→ **Records supplied**:
-- ==== Sys2Proof/Machine/Wire.lean ====
section
/-! DEFINITION. The wire-header classes: what the reference peer does with a frame of that header whose data bytes stand in
`State.wire` (42_frame.md R161 to R169, 20_memory.md R63, R64). -/

namespace Sys2Proof.Machine

/-- W.RD.COMMON: a read of the common block (R161). -/
def execWRdCommon (off : Half) (s : State) : Host.Outcome State Fault Refusal := peerReadFrame (blockOf 0 .common) off s

/-- W.WR.COMMON: a write of the common block (R162). -/
def execWWrCommon (off : Half) (s : State) : Host.Outcome State Fault Refusal := peerWriteFrame (blockOf 0 .common) off s

/-- W.RD.SREG: a read of a socket's registers (R163). -/
def execWRdSreg (sock : Sock) (off : Half) (s : State) : Host.Outcome State Fault Refusal :=
  peerReadFrame (blockOf sock .sreg) off s

/-- W.WR.SREG: a write of a socket's registers (R164). -/
def execWWrSreg (sock : Sock) (off : Half) (s : State) : Host.Outcome State Fault Refusal :=
  peerWriteFrame (blockOf sock .sreg) off s

/-- W.RD.STX: a read of a socket's tx buffer (R165). -/
def execWRdStx (sock : Sock) (off : Half) (s : State) : Host.Outcome State Fault Refusal :=
  peerReadFrame (blockOf sock .stx) off s

/-- W.WR.STX: a write of a socket's tx buffer (R166). -/
def execWWrStx (sock : Sock) (off : Half) (s : State) : Host.Outcome State Fault Refusal :=
  peerWriteFrame (blockOf sock .stx) off s

/-- W.RD.SRX: a read of a socket's rx buffer (R167). -/
def execWRdSrx (sock : Sock) (off : Half) (s : State) : Host.Outcome State Fault Refusal :=
  peerReadFrame (blockOf sock .srx) off s

/-- W.WR.SRX: a write of a socket's rx buffer (R168). -/
def execWWrSrx (sock : Sock) (off : Half) (s : State) : Host.Outcome State Fault Refusal :=
  peerWriteFrame (blockOf sock .srx) off s

/-- The reference peer's refusal of a reserved header; only inside an open frame is the bus not free for it (R64, R169). -/
def peerRefusal (r : Refusal) (s : State) : Host.Outcome State Fault Refusal :=
  match s.phase with
  | .idle => .refused r
  | .hdr => .fault .frameInterleaved
  | .data => .fault .frameInterleaved

/-- W.RSV.BSB: an unassigned block-select; the reference peer has no step for it (R94, R169). -/
def execWRsvBsb (s : State) : Host.Outcome State Fault Refusal := peerRefusal .peerUnassignedBlock s

/-- W.RSV.OM1: length mode 0b01; the reference peer has no step for it (R95, R169). -/
def execWRsvOm1 (s : State) : Host.Outcome State Fault Refusal := peerRefusal .peerLengthMode s

/-- W.RSV.OM2: length mode 0b10; the reference peer has no step for it (R95, R169). -/
def execWRsvOm2 (s : State) : Host.Outcome State Fault Refusal := peerRefusal .peerLengthMode s

/-- W.RSV.OM3: length mode 0b11; the reference peer has no step for it (R95, R169). -/
def execWRsvOm3 (s : State) : Host.Outcome State Fault Refusal := peerRefusal .peerLengthMode s

end Sys2Proof.Machine
end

→ **Exercise**: Stopping at the line containing "namespace Sys2Proof.Machine", please repeat exactly every line from the very start of the entries, that line included, and nothing more.

→ **Response**:
-- ==== Sys2Proof/Machine/Wire.lean ====
section
/-! DEFINITION. The wire-header classes: what the reference peer does with a frame of that header whose data bytes stand in
`State.wire` (42_frame.md R161 to R169, 20_memory.md R63, R64). -/

namespace Sys2Proof.Machine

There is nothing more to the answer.